*** EXCERPTED RECORDS ***
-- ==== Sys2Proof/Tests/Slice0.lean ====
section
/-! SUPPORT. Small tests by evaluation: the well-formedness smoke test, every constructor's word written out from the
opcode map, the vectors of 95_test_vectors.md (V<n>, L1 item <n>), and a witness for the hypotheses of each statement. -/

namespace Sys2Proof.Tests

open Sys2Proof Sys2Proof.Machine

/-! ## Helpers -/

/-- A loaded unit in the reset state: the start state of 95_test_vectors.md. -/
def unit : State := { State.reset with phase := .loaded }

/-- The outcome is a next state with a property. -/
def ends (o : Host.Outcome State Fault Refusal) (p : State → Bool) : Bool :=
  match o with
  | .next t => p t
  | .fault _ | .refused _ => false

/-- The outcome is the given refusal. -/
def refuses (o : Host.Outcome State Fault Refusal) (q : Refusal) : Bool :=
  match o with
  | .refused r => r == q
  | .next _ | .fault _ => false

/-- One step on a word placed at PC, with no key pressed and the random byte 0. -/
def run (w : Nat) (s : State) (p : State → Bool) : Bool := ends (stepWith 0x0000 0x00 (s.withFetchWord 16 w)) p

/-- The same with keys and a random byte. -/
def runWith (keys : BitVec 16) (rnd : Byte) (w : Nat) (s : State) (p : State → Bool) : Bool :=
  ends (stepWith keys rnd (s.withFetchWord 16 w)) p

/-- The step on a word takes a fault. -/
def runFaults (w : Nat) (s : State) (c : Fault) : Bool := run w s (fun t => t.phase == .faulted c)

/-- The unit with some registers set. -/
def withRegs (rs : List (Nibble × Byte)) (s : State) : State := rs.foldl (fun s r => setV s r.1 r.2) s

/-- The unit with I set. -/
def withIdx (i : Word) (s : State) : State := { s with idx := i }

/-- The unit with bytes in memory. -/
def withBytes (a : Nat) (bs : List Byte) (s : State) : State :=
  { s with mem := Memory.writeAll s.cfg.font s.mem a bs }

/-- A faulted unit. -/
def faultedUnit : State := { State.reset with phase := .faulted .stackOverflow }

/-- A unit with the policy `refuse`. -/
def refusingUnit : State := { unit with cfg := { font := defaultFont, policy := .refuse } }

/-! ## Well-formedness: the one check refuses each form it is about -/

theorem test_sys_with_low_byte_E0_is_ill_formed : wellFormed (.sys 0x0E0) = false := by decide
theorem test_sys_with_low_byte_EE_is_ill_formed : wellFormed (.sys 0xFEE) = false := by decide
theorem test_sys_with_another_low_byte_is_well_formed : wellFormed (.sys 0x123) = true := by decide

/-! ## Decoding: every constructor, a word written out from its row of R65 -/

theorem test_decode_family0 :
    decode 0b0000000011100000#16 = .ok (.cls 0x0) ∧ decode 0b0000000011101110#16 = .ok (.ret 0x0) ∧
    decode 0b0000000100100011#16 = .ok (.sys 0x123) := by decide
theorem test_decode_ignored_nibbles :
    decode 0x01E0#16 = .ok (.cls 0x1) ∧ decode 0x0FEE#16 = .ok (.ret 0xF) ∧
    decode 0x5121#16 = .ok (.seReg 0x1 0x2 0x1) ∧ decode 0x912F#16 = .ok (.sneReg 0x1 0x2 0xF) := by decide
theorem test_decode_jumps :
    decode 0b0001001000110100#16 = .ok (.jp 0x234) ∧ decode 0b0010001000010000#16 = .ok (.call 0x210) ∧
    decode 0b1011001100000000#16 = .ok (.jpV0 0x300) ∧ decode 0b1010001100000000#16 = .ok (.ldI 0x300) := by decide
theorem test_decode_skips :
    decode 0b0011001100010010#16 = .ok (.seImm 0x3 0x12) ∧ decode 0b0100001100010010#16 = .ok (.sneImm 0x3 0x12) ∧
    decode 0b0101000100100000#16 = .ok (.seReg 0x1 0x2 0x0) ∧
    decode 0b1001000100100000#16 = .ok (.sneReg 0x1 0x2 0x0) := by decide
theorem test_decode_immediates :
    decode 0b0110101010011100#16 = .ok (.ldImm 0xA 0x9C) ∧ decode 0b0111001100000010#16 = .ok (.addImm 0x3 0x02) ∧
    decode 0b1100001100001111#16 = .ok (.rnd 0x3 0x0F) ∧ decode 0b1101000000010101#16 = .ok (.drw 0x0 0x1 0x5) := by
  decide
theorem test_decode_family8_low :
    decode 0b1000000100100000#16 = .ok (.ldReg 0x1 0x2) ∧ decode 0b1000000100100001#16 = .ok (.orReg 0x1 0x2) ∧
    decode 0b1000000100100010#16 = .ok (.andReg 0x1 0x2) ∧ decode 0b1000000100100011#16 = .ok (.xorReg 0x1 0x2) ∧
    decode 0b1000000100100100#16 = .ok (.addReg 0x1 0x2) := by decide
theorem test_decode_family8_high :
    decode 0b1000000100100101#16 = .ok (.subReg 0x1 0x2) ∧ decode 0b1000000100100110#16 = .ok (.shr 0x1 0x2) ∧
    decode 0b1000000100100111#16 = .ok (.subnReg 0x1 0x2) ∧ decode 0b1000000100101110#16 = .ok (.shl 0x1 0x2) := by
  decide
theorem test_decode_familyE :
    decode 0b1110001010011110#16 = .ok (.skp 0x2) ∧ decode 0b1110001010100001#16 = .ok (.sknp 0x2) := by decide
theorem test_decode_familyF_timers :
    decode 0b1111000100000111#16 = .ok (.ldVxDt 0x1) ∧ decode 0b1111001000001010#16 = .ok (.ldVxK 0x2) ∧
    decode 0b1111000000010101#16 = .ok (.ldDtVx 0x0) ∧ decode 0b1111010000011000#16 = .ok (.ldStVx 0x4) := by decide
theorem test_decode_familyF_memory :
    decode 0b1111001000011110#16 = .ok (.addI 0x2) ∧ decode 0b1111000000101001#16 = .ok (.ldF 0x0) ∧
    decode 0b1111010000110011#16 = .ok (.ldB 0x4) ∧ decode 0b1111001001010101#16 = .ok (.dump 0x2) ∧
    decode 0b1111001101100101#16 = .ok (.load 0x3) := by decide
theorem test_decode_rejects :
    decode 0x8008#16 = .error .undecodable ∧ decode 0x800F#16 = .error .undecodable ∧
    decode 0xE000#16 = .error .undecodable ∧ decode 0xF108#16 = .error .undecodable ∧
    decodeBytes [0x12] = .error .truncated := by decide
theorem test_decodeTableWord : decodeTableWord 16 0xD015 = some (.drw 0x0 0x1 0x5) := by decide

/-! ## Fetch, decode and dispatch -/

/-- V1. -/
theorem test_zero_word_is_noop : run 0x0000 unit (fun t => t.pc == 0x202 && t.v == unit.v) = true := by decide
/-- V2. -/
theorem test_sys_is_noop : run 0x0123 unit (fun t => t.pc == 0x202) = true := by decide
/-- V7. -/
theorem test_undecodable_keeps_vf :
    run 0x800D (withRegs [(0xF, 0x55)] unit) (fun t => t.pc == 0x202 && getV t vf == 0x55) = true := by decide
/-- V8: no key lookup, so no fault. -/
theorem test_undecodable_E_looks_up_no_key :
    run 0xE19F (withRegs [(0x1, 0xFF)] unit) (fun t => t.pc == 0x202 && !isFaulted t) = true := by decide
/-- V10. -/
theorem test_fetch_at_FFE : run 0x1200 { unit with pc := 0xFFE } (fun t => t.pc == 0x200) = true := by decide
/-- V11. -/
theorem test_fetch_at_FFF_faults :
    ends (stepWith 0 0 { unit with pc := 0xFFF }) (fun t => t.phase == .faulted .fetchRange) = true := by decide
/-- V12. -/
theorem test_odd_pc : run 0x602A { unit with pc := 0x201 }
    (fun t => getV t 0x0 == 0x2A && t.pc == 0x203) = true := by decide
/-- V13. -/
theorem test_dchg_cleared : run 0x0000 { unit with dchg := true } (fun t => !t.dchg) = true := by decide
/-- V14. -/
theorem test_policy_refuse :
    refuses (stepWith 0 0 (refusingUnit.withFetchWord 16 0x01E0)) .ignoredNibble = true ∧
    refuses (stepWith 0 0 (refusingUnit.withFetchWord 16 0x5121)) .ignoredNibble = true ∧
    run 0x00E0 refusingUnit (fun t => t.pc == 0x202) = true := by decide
***
- [TASK INSTRUCTIONS] The expected output is every line of the records in which the string "Host" appears.

- [SOLUTION FOR THIS EXERCISE]
def ends (o : Host.Outcome State Fault Refusal) (p : State → Bool) : Bool :=
def refuses (o : Host.Outcome State Fault Refusal) (q : Refusal) : Bool :=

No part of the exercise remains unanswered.